* THE TASK
The expected output is exactly the lines below, starting at the line with "rw [hlens, hsame rfl hI hI'] at htI'" and ending at the line with "fitsSegs : countOfWord s.ml ≤ s.cfg.segMax", both included; no other line belongs in it.

---*---

/-- The segments agree: each is the head of its span. -/
theorem segments (h : SameSpans s s') (ht : LaidOut s 4 t) (ht' : LaidOut s' 4 t') :
    sharesElems .segI (segTotal t.segLen) t t' ∧ sharesElems .segQ (segTotal t.segLen) t t' := by
  have hlens := h.segLen ht.toMeasured ht'.toMeasured
  have hshared : ∀ k, k < segTotal t.segLen → (∃ v, t.stored .segI k = some v ∧ t'.stored .segI k = some v) ∧
      ∃ v, t.stored .segQ k = some v ∧ t'.stored .segQ k = some v := by
    intro k hk
    obtain ⟨d, m, hm, rfl⟩ := exists_segment hk
    obtain ⟨iv, qv, hI, hQ, htI, htQ⟩ := ht.samples d d.isLt m hm
    obtain ⟨iv', qv', hI', hQ', htI', htQ'⟩ := ht'.samples d d.isLt m (by rwa [hlens])
    have hinside : s.spanLo d + m < countOfWord s.nl :=
      spanLo_add_lt (s := s.atUsed (segStart t.segLen d)) (ht.lengths d d.isLt ▸ hm)
    have hsame : ∀ {w : Window} {v v' : Int}, w.isInput = true → s.sample w (s.spanLo d + m) = some v →
        s'.sample w (s'.spanLo d + m) = some v' → v' = v := by
      intro w v v' hw hv hv'
      obtain ⟨x, hx, hx'⟩ := h.samples w hw _ hinside
      rw [h.spanLo] at hv'
      exact Option.some.inj (hv'.symm.trans (hx'.trans (hx.symm.trans hv)))
    rw [hlens, hsame rfl hI hI'] at htI'
    rw [hlens, hsame rfl hQ hQ'] at htQ'
    exact ⟨⟨_, htI, htI'⟩, ⟨_, htQ, htQ'⟩⟩
  exact ⟨fun k hk => (hshared k hk).1, fun k hk => (hshared k hk).2⟩

end SameSpans

end Sys2Proof.Machine
end

section
/-! SUPPORT. Two analyses of the same inputs (45_host_commands.md R201): turn by turn of the engine the same registers and the
same elements, whatever else the two states hold. -/

namespace Sys2Proof.Machine

/-! One analysis under way. -/

/-- An analysis of `N = n` that fits the memories is in stage `c`, with no input listed. -/
structure Running (c : BitVec 3) (n : Word) (s : State) : Prop where
  busy : s.busy = true
  stage : s.stage = c
  inputs : s.inputs = []
  nl : s.nl = n
  fitsInput : countOfWord n ≤ s.cfg.nMax
  fitsSegs : countOfWord s.ml ≤ s.cfg.segMax

/-- All that a stage changes: result registers, memory and working registers. -/
def stageFrame (s t : State) : Prop :=
  t = { s with
    t0 := t.t0, nsym := t.nsym, runLen := t.runLen, runStart := t.runStart, segLen := t.segLen, mem := t.mem, work := t.work }

theorem advance_next {s : State} (h : s.stage ≠ 6) : s.advance = { s.leaveStage with stage := s.stage + 1 } := if_neg h

theorem advance_last {s : State} (h : s.stage = 6) : s.advance = s.leaveStage.complete := if_pos h

namespace Running

variable {c : BitVec 3} {n : Word} {s t : State}

theorem le_count (h : Running c n s) : countOfWord n ≤ 16384 := h.fitsInput.trans s.cfg.nMax_le

theorem nl_le (h : Running c n s) : countOfWord s.nl ≤ s.cfg.nMax := by
  rw [h.nl]
  exact h.fitsInput

/-- A turn in a stage runs its instruction (R194). -/
theorem step_eq (h : Running c n s) {i : Instr} (hi : decode (.stage c) = .ok i) :
    step s = andThen (exec i s) fun t => .next t.advance := by
  have hc : c ≠ 0 := by
    rintro rfl
    cases hi
  rw [step_empty h.inputs, engineStep, if_neg (by simp [h.busy]), h.stage, if_neg hc, hi]

/-- From acceptance, with enough data, a turn enters stage 1 (R194). -/
theorem enter (h : Running 0 n s) (hmin : 359 ≤ countOfWord n) : step s = .next { s with stage := 1 } := by
  have henough : ¬countOfWord s.nl < N_MIN := by
    rw [h.nl]
    exact Nat.not_lt.mpr hmin
  rw [step_empty h.inputs, engineStep, if_neg (by simp [h.busy]), if_pos h.stage, if_neg henough]

theorem of_frame (h : Running c n s) (hframe : stageFrame s t) : Running c n t := by
  rw [hframe]
  exact ⟨h.busy, h.stage, h.inputs, h.nl, h.fitsInput, h.fitsSegs⟩

theorem advance (h : Running c n s) (hc : c ≠ 6) : Running (c + 1) n s.advance := by
  rw [advance_next (by rwa [h.stage])]
  exact ⟨h.busy, congrArg (· + 1) h.stage, h.inputs, h.nl, h.fitsInput, h.fitsSegs⟩

end Running

/-! Two analyses. -/

/-- The two states hold the same result registers. -/
def sameRegisters (s s' : State) : Prop :=
  s'.t0 = s.t0 ∧ s'.nsym = s.nsym ∧ (s'.runLen = s.runLen ∧ s'.runStart = s.runStart) ∧ s'.segLen = s.segLen

/-- Two analyses of the same inputs are in stage `c`, and the stages so far have given both the same results: the registers,
and of each window in `done` the given number of elements. -/
structure Twins (c : BitVec 3) (n : Word) (done : List (Window × Nat)) (s s' : State) : Prop where
  left : Running c n s
  right : Running c n s'
  enough : 359 ≤ countOfWord n
  kernel : s'.cfg.kernel = s.cfg.kernel
  gain : s'.cfg.gain = s.cfg.gain
  quadT : s'.cfg.quadT = s.cfg.quadT
  ml : s'.ml = s.ml
  samples : ∀ w : Window, w.isInput = true → ∀ k : Nat, k < countOfWord n →
    ∃ v, s.sample w k = some v ∧ s'.sample w k = some v
  registers : sameRegisters s s'
  shared : ∀ p ∈ done, p.2 ≤ 16384 ∧ sharesElems p.1 p.2 s s'

/-- Every element of a window outside `ws` is in `t` what it is in `s`. -/
def keepsBut (ws : List Window) (s t : State) : Prop := ∀ w, w ∉ ws → ∀ k : Nat, k < 16384 → t.stored w k = s.stored w k

theorem sameBytesBut.keepsBut {w : Window} {lo hi : Nat} {s t : State} (h : sameBytesBut w lo hi s t) (hhi : hi ≤ 16384) :
    keepsBut [w] s t := fun _ hw _ hk => stored_of_sameBytesBut_other h (List.ne_of_not_mem_cons hw) hhi hk

/-- The segment memories lie above all others (10_state.md R41). -/
theorem sameBytesButSegs.keepsBut {lo hi : Nat} {s t : State} (h : sameBytesButSegs lo hi s t) :
    keepsBut [.segI, .segQ] s t := by
  intro w hw k hk
  have hbelow : w.addr k + 4 ≤ 0x70000 := by
    cases w <;> simp only [Window.addr, Window.base] <;> first | omega | simp at hw
  refine stored_eq_of_bytes fun a _ hb => h a ?_ ?_ <;> simp only [Window.addr, Window.base] at * <;> omega

theorem Swept.stageFrame {w : Window} {f : Nat → Word} {s u : State} {i : Nat} (h : Swept w f s i u) : stageFrame s u := by
  rw [Machine.stageFrame, h.frame]

namespace Twins

variable {c : BitVec 3} {n : Word} {done : List (Window × Nat)} {s s' t t' : State}

/-- The words of a shared element agree, drawn or not. -/
theorem elem_eq (h : Twins c n done s s') {w : Window} {m k : Nat} (hw : (w, m) ∈ done) (hk : k < m) :
    s'.elem w k = s.elem w k := by
  obtain ⟨v, hv, hv'⟩ := (h.shared _ hw).2 k hk
  rw [elem_of_stored hv, elem_of_stored hv']

theorem filled (h : Twins c n done s s') {w : Window} (hw : w.isInput = true) : s.filled w ∧ s'.filled w := by
  constructor <;> intro k hk
  · obtain ⟨_, hv, _⟩ := h.samples w hw k (by rwa [h.left.nl] at hk)
    exact (sample_eq_some hv).2
  · obtain ⟨_, _, hv⟩ := h.samples w hw k (by rwa [h.right.nl] at hk)
    exact (sample_eq_some hv).2

theorem sameFilter (h : Twins c n done s s') (hfilt : (.filt, countOfWord n) ∈ done) : SameFilter s s' where
  nl := h.right.nl.trans h.left.nl.symm
  quadT := h.quadT
  values := fun k _ hk => h.elem_eq hfilt (by rw [h.left.nl] at hk; omega)

theorem sameSpans (h : Twins c n done s s') : SameSpans s s' where
  nl := h.right.nl.trans h.left.nl.symm
  ml := h.ml
  runs := by
    obtain ⟨_, _, hruns, _⟩ := h.registers
    exact hruns
  samples := by
    rw [h.left.nl]
    exact h.samples

/-- A stage of both that keeps to its frame, reports the same, and writes the same elements to windows of its own. -/
theorem after (h : Twins c n done s s') {written : List (Window × Nat)} (hframe : stageFrame s t) (hframe' : stageFrame s' t')
    (hkept : keepsBut (written.map Prod.fst) s t) (hkept' : keepsBut (written.map Prod.fst) s' t')
    (hown : ∀ w ∈ written.map Prod.fst, w.isInput = false ∧ w ∉ done.map Prod.fst) (hregs : sameRegisters t t')
    (hnew : ∀ p ∈ written, p.2 ≤ 16384 ∧ sharesElems p.1 p.2 t t') : Twins c n (written ++ done) t t' where
  left := h.left.of_frame hframe
  right := h.right.of_frame hframe'
  enough := h.enough
  kernel := by rw [hframe, hframe']; exact h.kernel
  gain := by rw [hframe, hframe']; exact h.gain
  quadT := by rw [hframe, hframe']; exact h.quadT
  ml := by rw [hframe, hframe']; exact h.ml
  samples := fun w hw k hk => by
    have hn := h.left.le_count
    have hnot : w ∉ written.map Prod.fst := fun hmem => by
      rw [(hown w hmem).1] at hw
      cases hw
    have hcfg : t.cfg = s.cfg := by rw [hframe]
    have hcfg' : t'.cfg = s'.cfg := by rw [hframe']
    rw [sample_congr hcfg (hkept w hnot k (by omega)), sample_congr hcfg' (hkept' w hnot k (by omega))]
    exact h.samples w hw k hk
  registers := hregs
  shared := fun p hp => by
    rcases List.mem_append.mp hp with hp | hp
    · exact hnew p hp
    · obtain ⟨hle, hshared⟩ := h.shared p hp
      have hnot : p.1 ∉ written.map Prod.fst := fun hmem => (hown _ hmem).2 (List.mem_map_of_mem hp)
      refine ⟨hle, fun k hk => ?_⟩
      rw [hkept _ hnot k (by omega), hkept' _ hnot k (by omega)]
      exact hshared k hk

/-- The sequencer's advance leaves the results alone. -/
theorem advance (h : Twins c n done s s') (hc : c ≠ 6) : Twins (c + 1) n done s.advance s'.advance := by
  have hleft := h.left.advance hc
  have hright := h.right.advance hc
  rw [advance_next (by rwa [h.left.stage])] at hleft ⊢
  rw [advance_next (by rwa [h.right.stage])] at hright ⊢
  exact ⟨hleft, hright, h.enough, h.kernel, h.gain, h.quadT, h.ml, h.samples, h.registers, h.shared⟩

/-- A turn of both engines runs the instruction of the stage, and advances. -/
theorem turn (h : Twins c n done s s') {i : Instr} (hi : decode (.stage c) = .ok i) {P Q : State → State → Prop}
    (hrun : Both (exec i s) (exec i s') P) (hadvance : ∀ t t', P t t' → Q t.advance t'.advance) :
    Both (step s) (step s') Q := by
  rw [h.left.step_eq hi, h.right.step_eq hi]
  exact hrun.andThen fun t t' ht => ⟨_, _, rfl, rfl, hadvance t t' ht⟩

---*---

* RESPONSE
    rw [hlens, hsame rfl hI hI'] at htI'
    rw [hlens, hsame rfl hQ hQ'] at htQ'
    exact ⟨⟨_, htI, htI'⟩, ⟨_, htQ, htQ'⟩⟩
  exact ⟨fun k hk => (hshared k hk).1, fun k hk => (hshared k hk).2⟩

end SameSpans

end Sys2Proof.Machine
end

section
/-! SUPPORT. Two analyses of the same inputs (45_host_commands.md R201): turn by turn of the engine the same registers and the
same elements, whatever else the two states hold. -/

namespace Sys2Proof.Machine

/-! One analysis under way. -/

/-- An analysis of `N = n` that fits the memories is in stage `c`, with no input listed. -/
structure Running (c : BitVec 3) (n : Word) (s : State) : Prop where
  busy : s.busy = true
  stage : s.stage = c
  inputs : s.inputs = []
  nl : s.nl = n
  fitsInput : countOfWord n ≤ s.cfg.nMax
  fitsSegs : countOfWord s.ml ≤ s.cfg.segMax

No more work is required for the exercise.